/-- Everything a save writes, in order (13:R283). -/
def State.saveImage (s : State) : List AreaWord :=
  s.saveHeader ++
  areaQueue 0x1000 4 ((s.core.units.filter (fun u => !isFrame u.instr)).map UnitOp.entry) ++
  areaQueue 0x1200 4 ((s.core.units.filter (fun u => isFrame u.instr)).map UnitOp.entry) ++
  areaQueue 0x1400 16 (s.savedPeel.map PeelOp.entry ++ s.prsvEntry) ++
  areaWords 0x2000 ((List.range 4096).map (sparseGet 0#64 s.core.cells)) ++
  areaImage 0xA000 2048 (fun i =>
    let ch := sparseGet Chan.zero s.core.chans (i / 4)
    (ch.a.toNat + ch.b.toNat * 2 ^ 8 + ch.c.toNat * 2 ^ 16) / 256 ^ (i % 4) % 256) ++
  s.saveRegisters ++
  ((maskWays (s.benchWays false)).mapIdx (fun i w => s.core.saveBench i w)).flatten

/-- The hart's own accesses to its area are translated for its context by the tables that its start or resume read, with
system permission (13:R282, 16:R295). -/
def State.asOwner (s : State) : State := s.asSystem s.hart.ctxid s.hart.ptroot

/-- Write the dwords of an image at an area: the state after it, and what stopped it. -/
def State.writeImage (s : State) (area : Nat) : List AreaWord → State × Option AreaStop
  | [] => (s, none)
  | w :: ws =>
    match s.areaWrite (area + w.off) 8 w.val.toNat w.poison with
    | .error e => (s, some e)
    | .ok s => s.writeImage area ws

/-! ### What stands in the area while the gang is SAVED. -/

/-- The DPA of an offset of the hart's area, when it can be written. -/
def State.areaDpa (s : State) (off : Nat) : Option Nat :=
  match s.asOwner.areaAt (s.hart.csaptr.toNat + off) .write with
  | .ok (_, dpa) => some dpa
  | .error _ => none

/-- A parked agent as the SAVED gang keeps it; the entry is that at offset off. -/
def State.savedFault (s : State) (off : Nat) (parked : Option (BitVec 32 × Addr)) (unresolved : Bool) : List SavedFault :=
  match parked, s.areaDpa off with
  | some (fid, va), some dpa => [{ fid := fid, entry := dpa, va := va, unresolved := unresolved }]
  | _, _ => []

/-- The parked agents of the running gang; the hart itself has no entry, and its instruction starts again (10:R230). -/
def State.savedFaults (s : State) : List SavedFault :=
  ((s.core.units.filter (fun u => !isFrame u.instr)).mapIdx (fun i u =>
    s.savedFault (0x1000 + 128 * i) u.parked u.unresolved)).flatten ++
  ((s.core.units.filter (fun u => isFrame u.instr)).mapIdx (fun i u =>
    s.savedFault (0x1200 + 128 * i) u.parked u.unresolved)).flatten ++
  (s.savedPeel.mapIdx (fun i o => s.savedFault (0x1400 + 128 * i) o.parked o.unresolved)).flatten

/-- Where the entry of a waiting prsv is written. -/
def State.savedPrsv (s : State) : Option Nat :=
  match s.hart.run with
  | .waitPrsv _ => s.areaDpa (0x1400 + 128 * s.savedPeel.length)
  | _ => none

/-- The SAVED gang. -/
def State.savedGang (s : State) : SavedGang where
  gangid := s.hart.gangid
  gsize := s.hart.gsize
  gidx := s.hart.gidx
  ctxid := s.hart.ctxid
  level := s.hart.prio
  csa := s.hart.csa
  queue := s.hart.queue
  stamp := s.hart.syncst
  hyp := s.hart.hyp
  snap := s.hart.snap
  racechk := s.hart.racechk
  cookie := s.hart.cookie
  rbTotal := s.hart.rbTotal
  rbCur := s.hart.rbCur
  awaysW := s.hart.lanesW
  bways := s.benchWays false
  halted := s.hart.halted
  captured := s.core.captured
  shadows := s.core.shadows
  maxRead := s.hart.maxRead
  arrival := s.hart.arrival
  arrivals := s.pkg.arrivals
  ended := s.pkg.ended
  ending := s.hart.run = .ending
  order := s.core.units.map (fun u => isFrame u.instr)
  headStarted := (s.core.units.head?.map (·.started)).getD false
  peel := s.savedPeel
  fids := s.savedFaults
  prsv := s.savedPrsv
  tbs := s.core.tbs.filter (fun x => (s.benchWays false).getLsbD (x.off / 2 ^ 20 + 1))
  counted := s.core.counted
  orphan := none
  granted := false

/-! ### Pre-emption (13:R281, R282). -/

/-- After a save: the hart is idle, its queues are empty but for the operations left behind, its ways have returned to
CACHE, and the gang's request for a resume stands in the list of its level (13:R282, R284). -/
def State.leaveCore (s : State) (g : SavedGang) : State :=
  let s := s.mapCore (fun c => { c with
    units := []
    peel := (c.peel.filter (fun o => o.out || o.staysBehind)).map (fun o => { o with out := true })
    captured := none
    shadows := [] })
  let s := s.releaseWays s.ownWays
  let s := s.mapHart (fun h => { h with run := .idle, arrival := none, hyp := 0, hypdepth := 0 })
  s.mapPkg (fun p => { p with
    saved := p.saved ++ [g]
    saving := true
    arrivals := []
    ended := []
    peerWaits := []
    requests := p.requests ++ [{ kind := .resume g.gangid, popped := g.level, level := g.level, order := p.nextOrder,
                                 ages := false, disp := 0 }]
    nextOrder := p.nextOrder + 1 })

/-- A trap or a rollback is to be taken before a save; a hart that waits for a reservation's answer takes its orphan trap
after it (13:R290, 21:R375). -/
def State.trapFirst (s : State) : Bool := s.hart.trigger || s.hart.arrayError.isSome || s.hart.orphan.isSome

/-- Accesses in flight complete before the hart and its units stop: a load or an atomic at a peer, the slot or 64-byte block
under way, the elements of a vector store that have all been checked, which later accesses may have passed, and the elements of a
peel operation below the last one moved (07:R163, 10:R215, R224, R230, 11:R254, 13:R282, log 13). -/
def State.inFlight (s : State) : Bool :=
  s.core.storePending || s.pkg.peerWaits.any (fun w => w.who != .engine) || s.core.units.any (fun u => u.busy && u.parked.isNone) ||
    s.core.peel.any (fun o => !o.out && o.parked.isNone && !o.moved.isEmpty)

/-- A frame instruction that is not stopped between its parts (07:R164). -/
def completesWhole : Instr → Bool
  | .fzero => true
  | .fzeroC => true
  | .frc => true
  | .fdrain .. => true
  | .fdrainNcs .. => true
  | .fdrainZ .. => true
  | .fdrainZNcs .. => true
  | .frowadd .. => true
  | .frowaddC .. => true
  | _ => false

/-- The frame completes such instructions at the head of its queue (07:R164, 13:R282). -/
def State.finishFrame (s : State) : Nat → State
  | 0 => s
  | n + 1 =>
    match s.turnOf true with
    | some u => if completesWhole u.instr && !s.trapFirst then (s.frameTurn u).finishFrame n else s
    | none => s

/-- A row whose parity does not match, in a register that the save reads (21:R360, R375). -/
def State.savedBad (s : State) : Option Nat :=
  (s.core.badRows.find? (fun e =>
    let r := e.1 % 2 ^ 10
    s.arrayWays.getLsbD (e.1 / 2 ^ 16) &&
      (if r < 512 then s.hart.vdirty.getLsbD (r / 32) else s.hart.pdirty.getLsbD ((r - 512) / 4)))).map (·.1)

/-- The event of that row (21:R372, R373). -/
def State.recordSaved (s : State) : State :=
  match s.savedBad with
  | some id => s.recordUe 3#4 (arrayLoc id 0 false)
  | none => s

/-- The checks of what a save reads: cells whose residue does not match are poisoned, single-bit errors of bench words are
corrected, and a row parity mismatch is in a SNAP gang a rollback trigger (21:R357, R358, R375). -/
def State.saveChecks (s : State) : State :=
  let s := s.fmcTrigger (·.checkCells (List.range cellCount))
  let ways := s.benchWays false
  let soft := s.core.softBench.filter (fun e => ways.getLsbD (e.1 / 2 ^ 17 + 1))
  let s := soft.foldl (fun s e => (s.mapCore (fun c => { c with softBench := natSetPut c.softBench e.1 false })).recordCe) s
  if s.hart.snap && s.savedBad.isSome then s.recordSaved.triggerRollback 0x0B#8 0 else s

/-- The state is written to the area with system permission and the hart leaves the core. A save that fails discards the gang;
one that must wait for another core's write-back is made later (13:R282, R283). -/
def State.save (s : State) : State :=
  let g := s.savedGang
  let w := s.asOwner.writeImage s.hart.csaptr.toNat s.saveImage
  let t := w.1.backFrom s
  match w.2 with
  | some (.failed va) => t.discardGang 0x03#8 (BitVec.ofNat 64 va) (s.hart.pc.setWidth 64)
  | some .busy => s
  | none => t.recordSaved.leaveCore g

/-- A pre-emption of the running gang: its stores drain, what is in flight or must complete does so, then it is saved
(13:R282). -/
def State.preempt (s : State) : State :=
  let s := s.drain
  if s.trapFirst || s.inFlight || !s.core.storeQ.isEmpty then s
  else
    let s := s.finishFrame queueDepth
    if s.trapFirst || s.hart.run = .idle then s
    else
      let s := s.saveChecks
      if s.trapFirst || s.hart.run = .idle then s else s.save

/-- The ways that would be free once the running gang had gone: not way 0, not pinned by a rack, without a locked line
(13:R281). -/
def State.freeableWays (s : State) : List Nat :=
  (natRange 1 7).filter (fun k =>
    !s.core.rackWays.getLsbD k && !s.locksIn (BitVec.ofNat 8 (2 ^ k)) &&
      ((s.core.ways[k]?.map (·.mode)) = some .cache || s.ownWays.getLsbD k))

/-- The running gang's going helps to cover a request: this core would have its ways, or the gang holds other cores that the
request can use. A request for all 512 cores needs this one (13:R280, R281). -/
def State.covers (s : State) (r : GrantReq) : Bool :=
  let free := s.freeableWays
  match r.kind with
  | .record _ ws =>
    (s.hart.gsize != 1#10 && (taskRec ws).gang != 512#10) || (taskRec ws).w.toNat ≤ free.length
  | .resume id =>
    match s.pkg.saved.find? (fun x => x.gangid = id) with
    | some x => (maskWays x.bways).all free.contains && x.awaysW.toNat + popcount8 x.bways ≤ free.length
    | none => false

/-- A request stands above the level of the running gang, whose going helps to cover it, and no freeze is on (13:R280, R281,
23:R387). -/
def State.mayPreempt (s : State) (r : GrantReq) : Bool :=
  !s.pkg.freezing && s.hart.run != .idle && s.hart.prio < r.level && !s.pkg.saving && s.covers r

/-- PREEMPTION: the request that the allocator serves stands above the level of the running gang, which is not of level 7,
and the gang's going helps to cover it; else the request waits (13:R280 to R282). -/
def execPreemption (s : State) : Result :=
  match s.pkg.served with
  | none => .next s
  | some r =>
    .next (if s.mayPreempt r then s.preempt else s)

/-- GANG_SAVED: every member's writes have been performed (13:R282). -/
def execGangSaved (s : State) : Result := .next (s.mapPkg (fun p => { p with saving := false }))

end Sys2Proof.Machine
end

→ Task brief
Search the data above for "moved" and copy every line where it turns up.

→ Result of the exercise
peel operation below the last one moved (07:R163, 10:R215, R224, R230, 11:R254, 13:R282, log 13). -/
    s.core.peel.any (fun o => !o.out && o.parked.isNone && !o.moved.isEmpty)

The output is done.